Kerr was technically on leave at the time, suffering from the debilitating headaches caused by a spinal fluid leak. But he was traveling with the team, and Curry’s crack stirred him to speak after shootaround. “Steph, I heard about what you said,” Kerr began, according to a witness. Players tensed at center court, bracing for a rebuke. “And I liked it. You should want to smell your champagne. But there’s a good chance we’re going to see this team again and we need to send a message tonight.”
The Warriors won by 34 points, a blowout that prompted an overhaul. In the ensuing four-and-a-half months much changed in Cleveland—David Blatt fired, Channing Frye acquired, lineups downsized—while nothing fundamental changed at all in Golden State. The Warriors remained essentially the same crew that beat the Cavaliers three straight times to close last year’s Finals and twice more this season.
They ran the streak to six Thursday night, in a 104–89 victory at Oracle Arena that confronted the Cavs with a sickening question. What if, despite all their impressive upgrades, they still haven’t narrowed the gap? It didn’t matter that that they entered the Finals with nearly a week’s rest, that Kyrie Irving and Kevin Love were healthy, that Steph Curry and Klay Thompson couldn’t splash. It didn’t matter that Timofey Mozgov was on the bench and J.R. Smith was behind the arc and they could go big or small. The Warriors find a way, against everybody, but especially against Cleveland. Kerr scarcely needs a whiteboard, which he karate-chopped in half during a sideline tantrum that made Draymond Green beam.
This was the 2015 Finals, continued, set to the same rollicking backdrop of yellow tees and sing-song chants. Again, Curry and Thompson were ragged to start, and again Golden State found reinforcements elsewhere. Andre Iguodala, reigning Finals MVP, kept filling the box score and stripping LeBron James. Shaun Livingston scored 20 points. Leandro Barbosa added 11. That won’t happen again, but neither will Curry and Thompson score just three buckets apiece in the first 45 minutes.
“It’s not like we have any control over them or anything,” Green said. “You can’t come out saying, ‘Oh, we beat them six in a row, we’re good.’ Absolutely not.” Kerr will remind the Warriors of last year’s Finals, when they took Game 1 from Cleveland, before coughing up the next two. But the Dubs, preternaturally confident, are even more emboldened than usual right now, for reasons having nothing to do with their recent dominance over the Cavaliers.
Surviving the seven-game opus with Oklahoma City—specifically, the endless arms of Kevin Durant, Serge Ibaka and Steven Adams—has proven to the Warriors that they can thrive in tenuous conditions and win in different ways. The Thunder tested them, rattled them and stifled their balletic ball movement. They still won, and privately, they swore this week they’d be stronger as a result.

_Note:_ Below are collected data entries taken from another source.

/-- The loop of R28: a bell in the window moves X and P by the two rounded corrections and counts towards LOCK; outside it an
UNLOCKED tracker measures the period anew, and a TRACKING one counts an outlier.
The tracker's expiries and its enable (R23, R27, R30): at the end of a window in which no bell of the active source was sampled, a
shadow bell that is no runt is adopted as a bell of its source, and with none to adopt a TRACKING tracker enters HOLDOVER; HOLDOVER ends in UNLOCKED after PHT_HOLD periods; enabling starts at PHT_STEP_SET and PHT_PERIOD_SEED, UNLOCKED;
disabling makes the phase read 0. -/
def Obligations.PhaseTracker : Prop :=
  (∀ (h : Pht) (c : LoopCfg) (t : Nat), h.mode ≠ .holdover → h.havePrev = true →
    let r := (t : Int) * 4096 - (h.x + h.p)
    let u := h.update c t
    (h.p ≠ 0 → r.natAbs ≤ c.win * 4096 →
      u.x = h.x + h.p + rne r c.a ∧ u.p = h.p + rne r c.b
      ∧ (h.mode = .unlocked → h.inwin + 1 < c.lock → u.mode = .unlocked ∧ u.inwin = h.inwin + 1)
      ∧ (h.mode = .unlocked → c.lock ≤ h.inwin + 1 → 0 < c.loss → u.mode = .tracking))
    ∧ ((h.p = 0 ∨ c.win * 4096 < r.natAbs) → u.x = (t : Int) * 4096
      ∧ (h.mode = .unlocked → 0 < c.lock → u.p = ((t : Int) - h.tPrev) * 4096 ∧ u.mode = .unlocked)
      ∧ (h.mode = .tracking → u.p = h.p
          ∧ u.mode = (if c.loss ≤ h.outliers + 1 then .unlocked else .tracking)))
    ∧ u.tPrev = t ∧ u.step = h.step)
  ∧ (∀ s : State,
    (s.running = true → s.dev.rbit PHT 31 = true → s.dev.hasPrediction = true → s.dev.windowPassed = true →
      s.dev.pht.examined = false → s.dev.pht.activeSeen = false → s.dev.pht.mode = .tracking → s.dev.adoptable = none →
      YieldsSome .lockWindowExpiry s (fun d =>
        d.pht = { s.dev.pht with examined := true, mode := .holdover, holdSince := s.dev.now } ∧ d.mem = s.dev.mem))
    ∧ (s.running = true → s.dev.rbit PHT 31 = true → s.dev.hasPrediction = true → s.dev.windowPassed = true →
      s.dev.pht.examined = false → s.dev.pht.activeSeen = false → ∀ src t, s.dev.adoptable = some (src, t) →
      s.dev.tooSoonAt t = false →
      Yields .lockWindowExpiry s (s.dev.acceptBell src (s.dev.pht.step + 1) false t s.dev.now))
    ∧ (s.running = true → s.dev.rbit PHT 31 = true → s.dev.pht.mode = .holdover →
      (s.dev.rf (PHT + 0x14) 15 0 : Int) * s.dev.pht.p ≤ ((s.dev.now - s.dev.pht.holdSince : Nat) : Int) * 4096 →
      YieldsSome .holdLimitExpiry s (fun d =>
        d.pht = { s.dev.pht with mode := .unlocked, inwin := 0, outliers := 0, havePrev := false }
        ∧ d.rbit (PHT + 8) 6 = true ∧ d.mem = s.dev.mem))
    ∧ (∀ m v, s.mayWrite m PHT = true → v.getLsbD 31 = true → s.dev.rbit PHT 31 = false →
      YieldsSome (.phtEnable m v) s (fun d =>
        d.pht.step.toNat = s.dev.rn2 (PHT + 0x30) % 2 ^ 48 ∧ d.pht.p = (s.dev.rn2 (PHT + 0x20) % 2 ^ 48 : Nat)
        ∧ d.pht.mode = .unlocked ∧ d.pht.havePrev = false ∧ d.pht.active = 0 ∧ d.pht.origin = none
        ∧ d.rbit PHT 31 = true ∧ d.RegsAgreeOff s.dev (· = PHT)))
    ∧ (∀ m v, s.mayWrite m PHT = true → v.getLsbD 31 = false → s.dev.rbit PHT 31 = true → s.dev.plt.staged = none →
      YieldsSome (.phtDisable m v) s (fun d =>
        d.pht = { s.dev.pht with origin := none } ∧ d.rbit PHT 31 = false
        ∧ d.RegsAgreeOff s.dev (fun a => a = PHT ∨ a = PHT + 8))))

/-- Pins (R441, R449 to R453): an edge at a pin that holds CAPTURE stores step, phase and time and sets CAP_NEW; PIN_ROLE_GRANT gives
every pin its granted role and marks the requests that were not; the ends of pulses; ALERT# is low in reset and while the grace timer
runs or the escalation stage is not NONE, and STEP_OUT drives nothing in reset. -/
def Obligations.Pins : Prop :=
  ∀ s : State, s.running = true →
    (∀ (pin : Fin 4) (falling : Bool), let k := 3 + pin.val
      let d := s.dev.pinEdge k falling
      (d.pinRole k = 2 → falling = d.rbit (pinCfg k) 9 →
        YieldsSome (.gpioEdge pin falling) s (fun e =>
          e.rn2 (PHT + 0x44) = s.dev.step ∧ e.rn (PHT + 0x4C) = s.dev.phase ∧ e.rn (PHT + 0x50) = s.dev.now % 2 ^ 32
          ∧ e.rbit (GLB + 0x104) 0 = true ∧ e.mem = s.dev.mem))
      ∧ ((d.pinRole k ≠ 2 ∨ falling ≠ d.rbit (pinCfg k) 9) → Yields (.gpioEdge pin falling) s d))
    ∧ YieldsSome .pinRoleGrant s (fun d => ∀ k, 2 ≤ k → k ≤ 6 →
        d.pinRole k = s.dev.grants k
        ∧ (s.dev.pinReq k ≠ 0 → s.dev.grants k ≠ s.dev.pinReq k + 1 → d.rbit (pinCfg k) 31 = true))
    ∧ (∀ (pin : Fin 4) (t : Nat), let k := 3 + pin.val
      tfind s.dev.pulses k = some t → t ≤ s.dev.now →
      YieldsSome (.gpioPulseEnd pin) s (fun d =>
        d.rbit (pinCfg k) 8 = false ∧ tfind d.pulses k = none ∧ d.RegsAgreeOff s.dev (· = pinCfg k)
        ∧ (s.dev.pinRole k = 4 → s.dev.rbit (pinCfg k) 8 = true → d.sent = s.dev.sent ++ [.pin k false])))
    ∧ (∀ t, s.dev.pht.stepOutUntil = some t → t ≤ s.dev.now →
      Yields .stepOutPulseEnd s
        { s.dev with sent := s.dev.sent ++ [.stepOut false], pht := { s.dev.pht with stepOutUntil := none } })
    ∧ (s.alertLow = true ↔ s.dev.flt.timerRun = true ∨ s.dev.flt.stage ≠ 0)
    ∧ (∃ t, exec (.modResetPin true) s = .next t ∧ t.alertLow = true ∧ t.stepOutLevel = none ∧ ∀ k, t.gpioLevel k = none)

On Thursday, they finally escaped the redwoods, and discovered a clearing against Cleveland. Curry and Thompson faltered, but not because they couldn’t find space. In a couple cases, they seemed startled to be left so open, after two weeks spent suffocated by OKC. Though Curry and Thompson misfired, the Warrior bench feasted, with Livingston in particular collecting a bushel of mid-range gimmes.
Drawing premature conclusions after Game 1 is an annual NBA tradition, but with the Warriors and Cavaliers, the body of evidence goes back farther: to January in Cleveland, to Christmas in Oakland, to Finals showdowns in both locales. Six consecutive wins is not an insignificant sample.
The Cavaliers, who inspire overreaction like no other squad, can anticipate the refrain that’s coming: Golden State has their number, as if the Warriors don’t have everybody’s number, save perhaps Oklahoma City. The Dubs won 73 games because they boast depth beyond the starting five, shooting beyond the Splash Bros, coaching beyond whiteboards. Trading for Frye, and promoting Tyronn Lue, were beneficial moves for the Cavs. But they may not be enough to blunt Golden State’s edge.
“They got to the point where they were last year and won a championship because of their whole team and their bench,” James said. “And they’re here once again in the Finals because of their whole team. So nothing has really changed.”
Amid all the chatter about champagne fumes, that was the message the Warriors sent in January, and once more in June.